第十五章夜行森林
走出了邱家,我立馬換上了使徒行者訓練營的製服。我心裡總覺得很慌。對於這樣的預感,救了我不知道多少次。去是必須要去的,但去之前還是要準備一下。於是我先回了使徒行者的大本營。雖然是訓令營的成員,但是只要記錄在案的使徒行者,都可以到大本營采購裝備。我本來以為自己很有錢了,但是到這裡才發現,自己依然囊中羞澀。
采購了使徒行者列兵級別的武器,製服這裡是不賣的,製服是區別等級的標志,不可以隨便出售。

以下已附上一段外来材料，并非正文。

-- ==== Sys2Proof/Syntax.lean ====
section
/-!
DEFINITION. The commands of the block: one constructor for each row of spec/opcode_table.json, with the operands
that the environment supplies.
-/
namespace Sys2Proof
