-- ==== Sys2Proof/Config.lean ====
section
/-!
DEFINITION. The values that the spec leaves open: constants without a body, so that no proof can see a value.
-/
namespace Sys2Proof

/-- The code that a codebook encoding writes for an element to which the spec gives no entry: a codebook
with no finite entry, or a CB256 value with no nearest entry beyond the side list's room (R74). Its argument
numbers the event. -/
opaque Config.freeCode : Nat → Nat

/-- The bytes that a transfer delivers from a tile whose stored words cannot be corrected (R86). Its argument
numbers the event. -/
opaque Config.spoiled : Nat → List Byte

/-- The LMS public key of the vendor root, which the boot ROM holds (R398). -/
opaque Config.vendorKey : List Byte

/-- The SHA-256 digest of the boot ROM (R496). -/
opaque Config.bootRomDigest : List Byte

/-- The device certificate at the end of the flash, written at manufacture (R491, R538). -/
opaque Config.certificate : List Byte

/-- The HSS signature that the fused private seed gives for a leaf over some bytes (R491). -/
opaque Config.hssSignature : Nat → List Byte → List Byte

/-- The ML-KEM-1024 encapsulation key of a fresh key pair, by the number of the event (R497). -/
opaque Config.kemKey : Nat → List Byte

/-- The shared secret that a key pair decapsulates from a ciphertext (R497). -/
opaque Config.kemShared : Nat → List Byte → List Byte

/-- RETRY_MS of an answer BUSY: the time until the request can be served (R493). Its argument numbers the event. -/
opaque Config.retryMs : Nat → Nat

/-- How many fuses a burn has blown when one of them fails to read 1 (R488). Its argument numbers the event. -/
opaque Config.fusesBlown : Nat → Nat

end Sys2Proof
end

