-- ==== Sys2Proof/Machine/RegMap.lean ====
section
/-!
DEFINITION. The register index (R524), the fields of every register and table entry, their access codes
(R8) and reset values, as the spec's register tables give them.
-/
namespace Sys2Proof.Machine
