-- ==== Sys2Proof/Machine/State.lean ====
section
/-!
DEFINITION. The state of the block: every register, table, memory, queue, mode and pin that the spec gives
it, as plain data, and the state right after reset.
-/
namespace Sys2Proof.Machine

/-! ## Benches (spec/01_benches.md, 02, 03) -/

/-- A sequencer's own state (R54). OFF is not held: it is read where the mode or a bench reset gives it. -/
inductive SeqSt where
  | idle
  | run
  | wait
  | done
  | fault
  deriving DecidableEq, Repr

/-- One active loop (R42): first and last body address, passes still to run, and the two index steps. -/
structure LoopFrame where
  first : Nat
  last : Nat
  left : Nat
  xa : Nat
  sa : Int
  xb : Nat
  sb : Int
  deriving DecidableEq, Repr

/-- The units that instructions are queued for (R12, R41). -/
inductive UKind where
  | pass
  | stile
  | hold
  | shave
  | sand
  | store
  | moveOut
  | moveIn
  | send
  deriving DecidableEq, Repr

/-- An instruction that has issued into a unit's queue: its program-order number, its address, its word,
and its effective operands (R47): first tile, destination tile, count, a further operand and a scalar.
`passNo` is BEN_PASS_COUNT and `pg` the Clamp pass-group number at its issue (R83, R382), `when` the cycle
of its issue. -/
structure UOp where
  kind : UKind
  po : Nat
  pc : Nat
  word : Word
  tile : Nat
  dst : Nat
  num : Nat
  aux : Nat
  scalar : Nat
  passNo : Nat
  pg : Nat
  when : Nat
  deriving DecidableEq, Repr

/-- An instruction that its unit runs: when it began and when it completes, the format and values it
read, the second operand's values, the codebook of its destination, the flags so far, and how many of its
elements or tiles are done. -/
structure Run where
  op : UOp
  start : Nat
  due : Nat
  fmt : Nat
  vals : List FVal
  vals2 : List FVal
  book : List FVal
  flags : Nat
  prog : Nat
  deriving DecidableEq, Repr

/-- A lane's stationary operand in one stile bank: its row width and its values by depth (R14, R15). -/
structure LaneStile where
  width : Nat
  vals : List FVal
  deriving DecidableEq, Repr

/-- A dispatched PASS in the pipeline (R21): the stile captured at DS (R22), the rail values read at RD
(empty while a re-fetch of tile `held` holds it, R96), the cycle of its AC stage and the pass number. -/
structure Flight where
  op : UOp
  acAt : Nat
  rail : List FVal
  stile : List LaneStile
  held : Option Nat
  passNo : Nat
  deriving DecidableEq, Repr

/-- Half of the held-vector register (R27, R37): its row width and the elements it holds. -/
structure HeldHalf where
  width : Nat
  vals : List FVal
  deriving DecidableEq, Repr

/-- An accumulator of a lane: FP32 bits and its five sticky flags (R78). -/
structure Acc where
  bits : BitVec 32
  flags : BitVec 5
  deriving DecidableEq, Repr

/-- A RECV that blocks its sequencer (R286): its descriptor, landing tile, limit, result register, and,
once it has taken a message, the chunk count and how many chunks have landed. -/
structure RecvOp where
  desc : Nat
  tile : Nat
  maxt : Nat
  xr : Nat
  po : Nat
  pc : Nat
  taken : Bool
  nchunk : Nat
  landed : Nat
  deriving DecidableEq, Repr

/-- What a sequencer waits for (R41, R82); `marked` tells whether a SYNC's Mark has been released (R390). -/
inductive Blocked where
  | no
  | recv (r : RecvOp)
  | semWait (sem num since : Nat)
  | sync (mask po : Nat) (marked : Bool)
  | trapWait (po : Nat)
  deriving DecidableEq, Repr

/-- A SWAP that has issued and whose flip has not taken place (R23). -/
structure Swap where
  tag : Nat
  po : Nat
  deriving DecidableEq, Repr

/-- A sequencer (R39): index registers I1 to I15, loops innermost first, pending SWAPs, the next
program-order number, an accepted start as (address, first cycle it may take effect in) (R56), and the next
issue slot: its cycle and how many issues that cycle still takes (R40). -/
structure Seq where
  st : SeqSt
  pc : Nat
  idx : SMap Nat
  loops : List LoopFrame
  blocked : Blocked
  swaps : List Swap
  po : Nat
  startReq : Option (Nat × Nat)
  free : Nat
  left : Nat
  deriving DecidableEq, Repr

使徒行者列兵級手槍四把,一把給謝嶽,兩把給柯楊,我自己一把。使徒行者列兵級衝鋒槍、狙擊步槍各一把,這是給謝嶽的。順帶說一下,在這裡我還看到了邱老爺子送給謝嶽的使徒行者充能火箭筒,價格簡直令人發指!我身上的錢全交了,還差一些。主要是一般的火箭筒消耗的彈藥極其昂貴,每發炮彈的造價高昂,不屬於常規性彈藥,產量較低。武器本身不貴,但要加上彈藥的話……所以這種自主充能性的火箭筒就很有優勢,不用錢,但就是實在太貴了!所以在整個訓練營,有火炮專精強化的,出了謝嶽,就只有一個人。
買完武器,就要買子彈了。使徒行者的標準製式7.5MM子彈,和狙擊專用12MM子彈。我都沒計算量,剩下的錢買能賣多少就買多少。至於翁學智的匕首,則不需要購買了。使徒行者的製服,本就有配使徒行者的匕首。哪怕訓令營的也有。我用著啟以前送我的匕首,多出來的一把,送給翁學智就好了,加上他自己的一把,兩把齊了。
使徒行者的製式裝備,如果只是說性能稍微好點,那賣那麽貴的價格,未免有些浮誇。它們真正的意義在於可搭載的配件。而其中最關鍵的,就是個人終端了。這種終端小隊獨立擁有,人手一個。只有隊長的終端可以有對外溝通的權限,隊員的只有內部溝通的作用。簡單說,就是可以實現地圖記錄,隊員位置顯示,實時對講等等便捷功能。而這樣的終端,體積很小,需要鑲嵌在使徒行者的製式裝備上,才可以上用。至於其它的配件,什麽紅外線瞄準鏡,熱點成像之類的。暫時沒敢想……太貴!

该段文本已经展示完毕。